- _STORED DATA_:
theorem writeUpd_keeps {s0 : State} {o : Nat} {be : BitVec 4} {w : Word} {s : State} (hs : State.Keeps s0 s) :
    State.Keeps s0 (writeUpd o be w s) := by
  unfold writeUpd
  with_reducible repeat' first
    | assumption | apply State.ite_keeps | apply loadOp_keeps | apply State.tick1_keeps | apply updateAbortOp_keeps
    | apply activateOp_keeps | apply disarmOp_keeps | apply confirmOp_keeps | apply revertOp_keeps
    | apply pushOp_keeps | apply storeLow_keeps | apply storeHigh_keeps | apply storeWord_keeps
    | (refine State.keeps_of_pair (by assumption) ?_)
    | (refine State.keeps_of_parts ?_; dsimp only; refine State.Keeps.ofParts ?_) | split

theorem writeBkp_keeps {s0 : State} {o : Nat} {be : BitVec 4} {w : Word} {s : State} (hs : State.Keeps s0 s) :
    State.Keeps s0 (writeBkp o be w s) := by
  unfold writeBkp
  with_reducible repeat' first
    | assumption | apply State.ite_keeps | apply State.modBkp_keeps | apply rtcLoadOp_keeps | apply soClearOp_keeps
    | apply clearInt_keeps | apply almWritten_keeps | apply tamperModeOp_keeps | apply storeWord_keeps
    | (refine State.keeps_of_pair (by assumption) ?_)
    | (refine State.keeps_of_parts ?_; dsimp only; refine State.Keeps.ofParts ?_) | split

theorem writePwr_keeps {s0 : State} {o : Nat} {be : BitVec 4} {w : Word} {s : State} (hs : State.Keeps s0 s) :
    State.Keeps s0 (writePwr o be w s) := by
  unfold writePwr
  with_reducible repeat' first
    | assumption | apply State.ite_keeps | apply State.modPwr_keeps | apply warmOp_keeps
    | apply channelRestartOp_keeps | (refine State.keeps_of_pair (by assumption) ?_)
    | (refine State.keeps_of_parts ?_; dsimp only; refine State.Keeps.ofParts ?_) | split

theorem writeHub_keeps {s0 : State} {fn off : Nat} {be : BitVec 4} {w : Word} {s : State} (hs : State.Keeps s0 s) :
    State.Keeps s0 (writeHub fn off be w s) := by
  unfold writeHub
  with_reducible repeat' first
    | assumption | apply State.ite_keeps | apply writeId_keeps | apply writeTxn_keeps | apply writeHp_keeps
    | apply writeRing_keeps | apply writeEv_keeps | apply storeWord_keeps | apply writeWs_keeps
    | apply writeTime_keeps | apply writeNet_keeps | apply writePair_keeps | apply writeVault_keeps
    | apply writeUpd_keeps | apply writeBkp_keeps | apply writePwr_keeps
    | (refine State.keeps_of_pair (by assumption) ?_)
    | (refine State.keeps_of_parts ?_; dsimp only; refine State.Keeps.ofParts ?_) | split

theorem writeTa_keeps {s0 : State} {n o : Nat} {be : BitVec 4} {w : Word} {s : State} (hs : State.Keeps s0 s) :
    State.Keeps s0 (writeTa n o be w s) := by
  unfold writeTa
  with_reducible repeat' first
    | assumption | apply State.ite_keeps | apply tableOnOp_keeps | apply tableOffOp_keeps | apply calStartOp_keeps
    | apply storeWord_keeps

theorem writeLe_keeps {s0 : State} {n o : Nat} {be : BitVec 4} {w : Word} {s : State} (hs : State.Keeps s0 s) :
    State.Keeps s0 (writeLe n o be w s) := by
  unfold writeLe
  with_reducible repeat' first
    | assumption | apply State.ite_keeps | apply State.modCh_keeps | apply snapselOp_keeps | apply storeWord_keeps

theorem writeCan_keeps {s0 : State} {n x o : Nat} {be : BitVec 4} {w : Word} {s : State} (hs : State.Keeps s0 s) :
    State.Keeps s0 (writeCan n x o be w s) := by
  unfold writeCan
  with_reducible repeat' first
    | assumption | apply State.ite_keeps | apply canCtlOp_keeps | apply State.modCan_keeps | apply storeWord_keeps

theorem writeSeg_keeps {s0 : State} {n x o : Nat} {be : BitVec 4} {w : Word} {s : State} (hs : State.Keeps s0 s) :
    State.Keeps s0 (writeSeg n x o be w s) := by
  unfold writeSeg
  with_reducible repeat' first
    | assumption | apply State.ite_keeps | apply storeWord_keeps | apply plcaSet_keeps

theorem writeDio_keeps {s0 : State} {n o : Nat} {be : BitVec 4} {w : Word} {s : State} (hs : State.Keeps s0 s) :
    State.Keeps s0 (writeDio n o be w s) := by
  unfold writeDio
  with_reducible repeat' first
    | assumption | intro _ | apply State.ite_keeps | apply State.foldl_keeps | apply clearCause0_keeps
    | apply clearCause1_keeps | apply clrOcOp_keeps | apply State.modDio_keeps | apply storeWord_keeps
    | apply inputsChanged_keeps

theorem writeAdc_keeps {s0 : State} {n o : Nat} {be : BitVec 4} {w : Word} {s : State} (hs : State.Keeps s0 s) :
    State.Keeps s0 (writeAdc n o be w s) := by
  unfold writeAdc
  with_reducible repeat' first
    | assumption | apply State.ite_keeps | apply storeWord_keeps | apply inputsChanged_keeps

theorem writeChannel_keeps {s0 : State} {n o : Nat} {be : BitVec 4} {w : Word} {s : State} (hs : State.Keeps s0 s) :
    State.Keeps s0 (writeChannel n o be w s) := by
  unfold writeChannel
  with_reducible repeat' first
    | assumption | apply writeTa_keeps | apply writeLe_keeps | apply slotWriteOp_keeps | apply writeCan_keeps
    | apply writeSeg_keeps | apply writeDio_keeps | apply writeAdc_keeps | apply storeWord_keeps
    | (refine State.keeps_of_pair (by assumption) ?_)
    | (refine State.keeps_of_parts ?_; dsimp only; refine State.Keeps.ofParts ?_) | split

theorem writeReg_keeps {s0 : State} {fn off : Nat} {be : BitVec 4} {w : Word} {s : State} (hs : State.Keeps s0 s) :
    State.Keeps s0 (writeReg fn off be w s) := by
  unfold writeReg
  with_reducible repeat' first
    | assumption | apply State.ite_keeps | apply writeHub_keeps | apply writeChannel_keeps

theorem bar0Word_keeps {s0 : State} {fn off : Nat} {be : BitVec 4} {w : Word} {s : State} (hs : State.Keeps s0 s) :
    State.Keeps s0 (bar0Word fn off be w s) := by
  unfold bar0Word
  with_reducible repeat' first
    | assumption | apply State.ite_keeps | apply stageWord_keeps | apply writeReg_keeps
    | (refine State.keeps_of_pair (by assumption) ?_)
    | (refine State.keeps_of_parts ?_; dsimp only; refine State.Keeps.ofParts ?_) | split

theorem stagedWord_keeps {s0 : State} {fn off : Nat} {be : BitVec 4} {w : Word} {s : State} (hs : State.Keeps s0 s) :
    State.Keeps s0 (stagedWord fn off be w s) := by
  unfold stagedWord
  with_reducible repeat' first
    | assumption | apply State.ite_keeps | apply stageWord_keeps | (refine State.keeps_of_pair (by assumption) ?_)
    | (refine State.keeps_of_parts ?_; dsimp only; refine State.Keeps.ofParts ?_) | split

theorem memWriteOp_keeps {s0 : State} {fn off len : Nat} {data : BitVec 64} {word : Nat → BitVec 4 → Word → State → State} {s : State} (hword : ∀ o b w (x : State), State.Keeps s0 x → State.Keeps s0 (word o b w x)) (hs : State.Keeps s0 s) :
    State.Keeps s0 (memWriteOp fn off len data word s) := by
  unfold memWriteOp
  with_reducible repeat' first
    | assumption | intro _ | apply State.ite_keeps | apply State.foldl_keeps | apply hword | apply ifMse_keeps
    | apply unsupportedRequest_keeps

theorem msixWord_keeps {s0 : State} {fn off : Nat} {be : BitVec 4} {w : Word} {s : State} (hs : State.Keeps s0 s) :
    State.Keeps s0 (msixWord fn off be w s) := by
  unfold msixWord
  with_reducible repeat' first
    | assumption | apply State.ite_keeps | apply State.modFn_keeps | apply sendPending_keeps

theorem cfgStore_keeps {s0 : State} {fn off : Nat} {be : BitVec 4} {w : Word} {s : State} (hs : State.Keeps s0 s) :
    State.Keeps s0 (cfgStore fn off be w s) := by
  unfold cfgStore
  with_reducible repeat' first
    | assumption | apply State.modFn_keeps | (refine State.keeps_of_pair (by assumption) ?_)
    | (refine State.keeps_of_parts ?_; dsimp only; refine State.Keeps.ofParts ?_) | split

theorem configWord_keeps {s0 : State} {fn off : Nat} {be : BitVec 4} {w : Word} {s : State} (hs : State.Keeps s0 s) :
    State.Keeps s0 (configWord fn off be w s) := by
  unfold configWord
  with_reducible repeat' first
    | assumption | apply State.ite_keeps | apply busMasterOp_keeps | apply State.modFn_keeps
    | apply sendPending_keeps | apply cfgStore_keeps | apply pfFlrOp_keeps | apply flrOp_keeps
    | apply vfEnableOp_keeps

theorem registerWriteOp_keeps {s0 : State} {space : Space} {fn off len : Nat} {data : BitVec 64} {s : State} (hs : State.Keeps s0 s) :
    State.Keeps s0 (registerWriteOp space fn off len data s) := by
  unfold registerWriteOp
  with_reducible repeat' first
    | assumption | intro _ | apply State.ite_keeps | apply State.foldl_keeps | apply memWriteOp_keeps
    | apply bar0Word_keeps | apply ifMse_keeps | apply unsupportedRequest_keeps | apply ifServed_keeps
    | apply doorbellOp_keeps | apply msixWord_keeps | apply ifConfig_keeps | apply configWord_keeps
    | (refine State.keeps_of_pair (by assumption) ?_)
    | (refine State.keeps_of_parts ?_; dsimp only; refine State.Keeps.ofParts ?_) | split

theorem unpinWatershed_keeps {s0 : State} {s : State} (hs : State.Keeps s0 s) :
    State.Keeps s0 (unpinWatershed s) := by
  unfold unpinWatershed
  with_reducible repeat' first
    | assumption | apply State.modWs_keeps | apply trigger_keeps | apply dirFrom_keeps
    | (refine State.keeps_of_parts ?_; dsimp only; refine State.Keeps.ofParts ?_)

theorem levelApplied_keeps {s0 : State} {s : State} {off : Nat} (hs : State.Keeps s0 s) :
    State.Keeps s0 (levelApplied s off) := by
  unfold levelApplied
  with_reducible repeat' first
    | assumption | apply State.ite_keeps | apply unpinWatershed_keeps
    | (refine State.keeps_of_parts ?_; dsimp only; refine State.Keeps.ofParts ?_)

theorem applyStaged_keeps {s0 : State} {fn : Nat} {s : State} {e : Staged} (hs : State.Keeps s0 s) :
    State.Keeps s0 (applyStaged fn s e) := by
  unfold applyStaged
  with_reducible repeat' first
    | assumption | apply State.ite_keeps | apply levelApplied_keeps | apply storeWord_keeps | apply writeReg_keeps
    | (refine State.keeps_of_parts ?_; dsimp only; refine State.Keeps.ofParts ?_)

theorem txnApplyOp_keeps {s0 : State} {c : Nat} {s : State} (hs : State.Keeps s0 s) :
    State.Keeps s0 (txnApplyOp c s) := by
  unfold txnApplyOp
  with_reducible repeat' first
    | assumption | intro _ | apply State.ite_keeps | apply State.foldl_keeps | apply applyPlan_keeps
    | apply applyStaged_keeps | apply State.modTxn_keeps | apply endTxn_keeps
    | (refine State.keeps_of_pair (by assumption) ?_)
    | (refine State.keeps_of_parts ?_; dsimp only; refine State.Keeps.ofParts ?_) | split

- _EXERCISE GOAL_:
From the entries above, extract each line containing "intro".

- _SOLUTION TO THIS TASK_:
    | assumption | intro _ | apply State.ite_keeps | apply State.foldl_keeps | apply clearCause0_keeps
    | assumption | intro _ | apply State.ite_keeps | apply State.foldl_keeps | apply hword | apply ifMse_keeps
    | assumption | intro _ | apply State.ite_keeps | apply State.foldl_keeps | apply memWriteOp_keeps
    | assumption | intro _ | apply State.ite_keeps | apply State.foldl_keeps | apply applyPlan_keeps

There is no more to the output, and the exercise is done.